Scan the entries that follow for the word "occurs", then report every line in which it appears.
[PROVIDED MATERIAL]
/-- Settles O3: in each arm of the decoder the two fields are those that the encoder writes. -/
theorem decodedUopEncodesBack : Obligations.DecodedUopEncodesBack := by
  intro u i h
  unfold decodeUop at h
  split at h
  case h_1 ho | h_4 ho | h_5 ho | h_6 ho | h_7 ho =>
    obtain ⟨hk, rfl⟩ := legalUop_eq_ok_iff.1 h
    exact ⟨rfl, congrArg MachineWord.uop (uopWord_of_fields ho (eq_of_beq hk))⟩
  case h_2 ho | h_3 ho =>
    obtain ⟨hlegal, rfl⟩ := legalUop_eq_ok_iff.1 h
    exact ⟨hlegal, congrArg MachineWord.uop (uopWord_of_fields ho rfl)⟩
  case h_8 => cases h

theorem decode_of_encode_eq {i : Instr} {w : MachineWord} (hi : i.wellFormed = true)
    (hw : encode i = w) : decode w = .ok i :=
  hw ▸ decodeOfEncodeIsTheInstruction i hi

theorem decodeUop_eq_ok_iff {u : UopWord} {i : Instr} :
    decodeUop u = .ok i ↔ i.wellFormed = true ∧ encode i = .uop u :=
  ⟨decodedUopEncodesBack u i, fun ⟨hi, hu⟩ => decode_of_encode_eq hi hu⟩

/-- Settles O7: each of the nine is the encoding of its instruction, so it decodes to it. -/
theorem writtenOutWordsDecode : Obligations.WrittenOutWordsDecode :=
  ⟨decode_of_encode_eq rfl rfl, decode_of_encode_eq rfl rfl, decode_of_encode_eq rfl rfl,
    decode_of_encode_eq rfl rfl, decode_of_encode_eq rfl rfl, decode_of_encode_eq rfl rfl,
    decode_of_encode_eq rfl rfl, decode_of_encode_eq rfl rfl, decode_of_encode_eq rfl rfl⟩

/-! ## Match, mask and the legal range of `k` -/

theorem and_0xFF (u : UopWord) : u &&& 0xFF = u := BitVec.and_allOnes

theorem and_0xF0 : ∀ u : UopWord, u &&& 0xF0 = uopWord (uopOpc u) 0 := by decide

theorem uop_eq_uop_iff {u v : UopWord} : MachineWord.uop u = .uop v ↔ u = v :=
  iff_of_eq (MachineWord.uop.injEq u v)

/-- A row without an operand: the mask keeps the whole word, so the row is one word. -/
theorem decodeUop_eq_ok_iff_of_encode {i : Instr} {w : UopWord} (hi : i.wellFormed = true)
    (hw : encode i = .uop w) (u : UopWord) : decodeUop u = .ok i ↔ u &&& 0xFF = w := by
  rw [decodeUop_eq_ok_iff, and_iff_right hi, hw, and_0xFF, uop_eq_uop_iff, eq_comm]

/-- A row with an operand: the mask keeps `opc`, and `k` is the rest of the word. -/
theorem uopWord_eq_iff_match_mask {opc k : BitVec 4} {u : UopWord} :
    uopWord opc k = u ↔ u &&& 0xF0 = uopWord opc 0 ∧ k.toNat = u.toNat % 16 := by
  have hopc : uopWord (uopOpc u) 0 = uopWord opc 0 ↔ uopOpc u = opc := by
    simp [uopWord_eq_iff, eq_comm]
  rw [uopWord_eq_iff, and_0xF0, hopc, ← toNat_uopIndex, BitVec.toNat_inj, eq_comm (a := k)]

theorem decodeUop_eq_kexp_iff {u : UopWord} {k : BitVec 4} : decodeUop u = .ok (.kexp k) ↔
    u &&& 0xF0 = 0x20 ∧ k.toNat = u.toNat % 16 ∧ 1 ≤ k.toNat ∧ k.toNat ≤ 10 := by
  have hrow : encode (.kexp k) = .uop u ↔ u &&& 0xF0 = 0x20 ∧ k.toNat = u.toNat % 16 :=
    uop_eq_uop_iff.trans uopWord_eq_iff_match_mask
  rw [decodeUop_eq_ok_iff, hrow, and_comm, and_assoc]
  simp [Instr.wellFormed]

theorem decodeUop_eq_ark_iff {u : UopWord} {k : BitVec 4} : decodeUop u = .ok (.ark k) ↔
    u &&& 0xF0 = 0x30 ∧ k.toNat = u.toNat % 16 ∧ k.toNat ≤ 10 := by
  have hrow : encode (.ark k) = .uop u ↔ u &&& 0xF0 = 0x30 ∧ k.toNat = u.toNat % 16 :=
    uop_eq_uop_iff.trans uopWord_eq_iff_match_mask
  rw [decodeUop_eq_ok_iff, hrow, and_comm, and_assoc]
  simp [Instr.wellFormed]

theorem legalWords_eq :
    ((List.range 256).filter fun w => (decodeUop (BitVec.ofNat 8 w)).toOption.isSome) =
      [0x10, 0x21, 0x22, 0x23, 0x24, 0x25, 0x26, 0x27, 0x28, 0x29, 0x2a, 0x30, 0x31, 0x32, 0x33,
       0x34, 0x35, 0x36, 0x37, 0x38, 0x39, 0x3a, 0x40, 0x50, 0x60, 0x70] := by
  decide

/-- Settles O4: the five rows without an operand, the two with one, and the list computed. -/
theorem formatUByMatchAndMask : Obligations.FormatUByMatchAndMask := by
  refine ⟨fun u => ⟨?kld, fun _ => decodeUop_eq_kexp_iff, fun _ => decodeUop_eq_ark_iff, ?sub,
    ?shr, ?mix, ?fin⟩, legalWords_eq⟩
  all_goals exact decodeUop_eq_ok_iff_of_encode rfl rfl u

/-! ## Pseudo-operations and reserved words -/

theorem map_encode_encryptOps : encryptOps.map encode = uprogTable.toList.map .uop := rfl

theorem wellFormed_of_mem_encryptOps : ∀ i ∈ encryptOps, i.wellFormed = true := by decide

/-- Settles O8: the lengths are those of the lists as defined, and so is the micro-program. -/
theorem encryptPseudoOperationIsUprog : Obligations.EncryptPseudoOperationIsUprog :=
  ⟨rfl, rfl, fun _ => rfl, rfl, rfl, map_encode_encryptOps⟩

/-- Every word of UPROG is the encoding of an instruction of ENCRYPT, so it has a meaning. -/
theorem exists_decodeUop_of_mem_uprog {u : UopWord} (hu : u ∈ uprogTable.toList) :
    ∃ i, decodeUop u = .ok i := by
  have hmem : MachineWord.uop u ∈ encryptOps.map encode :=
    map_encode_encryptOps ▸ List.mem_map_of_mem hu
  obtain ⟨i, hi, henc⟩ := List.mem_map.1 hmem
  exact ⟨i, decode_of_encode_eq (wellFormed_of_mem_encryptOps i hi) henc⟩

/-- R88's list, by the arms of the decoder: in each the high digit of the word is known, and what
is left is arithmetic on the low one. -/
theorem decodeUop_eq_error_iff (u : UopWord) :
    decodeUop u = .error (.reservedUop u) ↔
      (u.toNat / 16 = 0 ∨ 8 ≤ u.toNat / 16) ∨
      (u.toNat / 16 ∈ [0x1, 0x4, 0x5, 0x6, 0x7] ∧ u.toNat % 16 ≠ 0) ∨
      (u.toNat = 0x20 ∨ (0x2b ≤ u.toNat ∧ u.toNat ≤ 0x2f)) ∨
      (0x3b ≤ u.toNat ∧ u.toNat ≤ 0x3f) := by
  simp only [List.mem_cons, List.not_mem_nil, or_false]
  unfold decodeUop
  rw [toNat_uopOpc]
  split
  case h_1 | h_4 | h_5 | h_6 | h_7 =>
    rw [legalUop_eq_error_iff, uopIndex_ne_zero_iff]
    omega
  case h_2 =>
    rw [legalUop_eq_error_iff, kexp_illFormed_iff, toNat_uopIndex]
    omega
  case h_3 =>
    rw [legalUop_eq_error_iff, ark_illFormed_iff, toNat_uopIndex]
    omega
  case h_8 =>
    have hopc : u.toNat / 16 = 0 ∨ 8 ≤ u.toNat / 16 := by
      simp only [imp_false] at *
      omega
    exact iff_of_true rfl (.inl hopc)

/-- Settles O5: the arms of the decoder, the count of the words that are not among the 26 legal
ones, and that each word of UPROG decodes. -/
theorem reservedWordsAreRefused : Obligations.ReservedWordsAreRefused := by
  refine ⟨decodeUop_eq_error_iff, ?count, fun u hu => ?uprog⟩
  case count =>
    have h := List.length_eq_length_filter_add (l := List.range 256)
      fun w => (decodeUop (BitVec.ofNat 8 w)).toOption.isSome
    simp only [legalWords_eq, List.length_range, List.length_cons, List.length_nil] at h
    omega
  case uprog =>
    obtain ⟨i, hi⟩ := exists_decodeUop_of_mem_uprog hu
    simp [hi]

/-! ## Format H -/

theorem decodeHost_of_rst {h : HostWord} (hrst : h.rst = true) : decodeHost h = .ok .reset :=
  if_pos hrst

/-- Settles O6: the three values of the selector. -/
theorem hostSelectorDecides : Obligations.HostSelectorDecides :=
  fun _ _ _ => ⟨decodeHost_of_rst rfl, decodeHost_of_start rfl rfl, decodeHost_of_quiet rfl rfl⟩

theorem exec_start_of_run {s : State} {key pt : Port} (hp : s.phase = .run)
    (hu : s.upc.toNat < 52) : exec (.start key pt) s = .next s := by
  refine (atLegalUpc_legal ((legalUpc_run hp).2 hu)).trans ?_
  rw [hp]

/-- Settles O34: the position is legal, and a START that finds the core running writes nothing. -/
theorem startIsIgnoredWhileRunning : Obligations.StartIsIgnoredWhileRunning :=
  fun _ _ _ hp hu => exec_start_of_run hp (Nat.lt_succ_of_le hu)

/-! ## An index that names nothing, at a legal sequencer position -/

section
variable {s : State} (h : s.legalUpc = true)
include h

/-- `KEXP 0` has no previous round key and `KEXP k` with `k` in 11..15 no round constant. -/
theorem exec_kexp_badIndex {k : BitVec 4} (hk : (Instr.kexp k).wellFormed = false) :
    exec (.kexp k) s = .refused .badIndex := by
  refine (atLegalUpc_legal h).trans ?_
  obtain h0 | h11 := kexp_illFormed_iff.1 hk
  · rw [if_pos h0]
  · rw [if_neg (by omega), readingRcon_badIndex (by omega)]

theorem exec_ark_badIndex {k : BitVec 4} (hk : (Instr.ark k).wellFormed = false) :
    exec (.ark k) s = .refused .badIndex := by
  rw [exec_ark_of_legalUpc h, readingRK_badIndex (ark_illFormed_iff.1 hk)]

end

/-- Settles O37: only KEXP and ARK can be ill-formed, and each looks its index up first. -/
theorem indexOutOfRangeIsRefused : Obligations.IndexOutOfRangeIsRefused := by
  intro s i h hi
  cases i with
  | kexp k => exact exec_kexp_badIndex h hi
  | ark k => exact exec_ark_badIndex h hi
  | kld | sub | shr | mix | fin | reset | start _ _ => cases hi

end Sys2Proof.Machine
end

section
/-! SUPPORT. Proofs for spec file 41_substitution.md: the S-box reads the entries of its table in
order (R50, R110), every byte occurs in the table, so the S-box is a bijection (R111), and SUB is
the S-box on each byte of `S` (R113). -/

namespace Sys2Proof.Machine

/-! ## The entries of SBOX in order -/

/-- Of rows of one length `n`, laid one after another, entry `i` stands in row `i / n`, column
`i % n`. -/
theorem getElem?_flatten_of_row_length {α : Type} {n : Nat} (hn : 0 < n) {rows : List (List α)}
    (hlen : ∀ row ∈ rows, row.length = n) (i : Nat) :
    rows.flatten[i]? = rows[i / n]?.bind (·[i % n]?) := by
  induction rows generalizing i with
  | nil => rfl
  | cons row rows ih =>
    obtain ⟨hrow, hrows⟩ := List.forall_mem_cons.1 hlen
    rw [List.flatten_cons]
    obtain hi | hi := Nat.lt_or_ge i n
    · rw [List.getElem?_append_left (hrow ▸ hi), Nat.div_eq_of_lt hi, Nat.mod_eq_of_lt hi]
      rfl
    · rw [List.getElem?_append_right (hrow ▸ hi), hrow, ih hrows, Nat.div_eq_sub_div hn hi,
        Nat.mod_eq_sub_mod hi]
      rfl

theorem length_of_mem_sboxRows : ∀ row ∈ sboxRows, row.length = 16 := by decide

theorem length_sboxRows_flatten : sboxRows.flatten.length = 256 :=
  List.length_flatten.trans (by decide)

/-- Neither default of `romSbox` is taken. -/
theorem getElem?_sboxRows_flatten (b : Byte) : sboxRows.flatten[b.toNat]? = some (sbox b) := by
  have hr : b.toNat / 16 < sboxRows.length := Nat.div_lt_of_lt_mul b.isLt
  have hc : b.toNat % 16 < sboxRows[b.toNat / 16].length :=
    (Nat.mod_lt _ (by decide)).trans_eq (length_of_mem_sboxRows _ (List.getElem_mem hr)).symm
  rw [getElem?_flatten_of_row_length (by decide) length_of_mem_sboxRows]
  simp [sbox, romSbox, hr, hc]

/-! ## Every byte occurs in SBOX

The bytes of a row are collected as the bits of a number, and the numbers of all rows together have
all 256 bits. -/

/-- The bits set in any of the numbers. -/
def orAll (ms : List Nat) : Nat := ms.foldr (· ||| ·) 0

theorem testBit_orAll {ms : List Nat} {i : Nat} :
    (orAll ms).testBit i = true ↔ ∃ m ∈ ms, m.testBit i = true := by
  induction ms with
  | nil => simp [orAll]
  | cons m ms ih =>
    have hcons : orAll (m :: ms) = m ||| orAll ms := rfl
    simp [hcons, ih]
[/PROVIDED MATERIAL]
[TASK RESPONSE]
order (R50, R110), every byte occurs in the table, so the S-box is a bijection (R111), and SUB is
/-! ## Every byte occurs in SBOX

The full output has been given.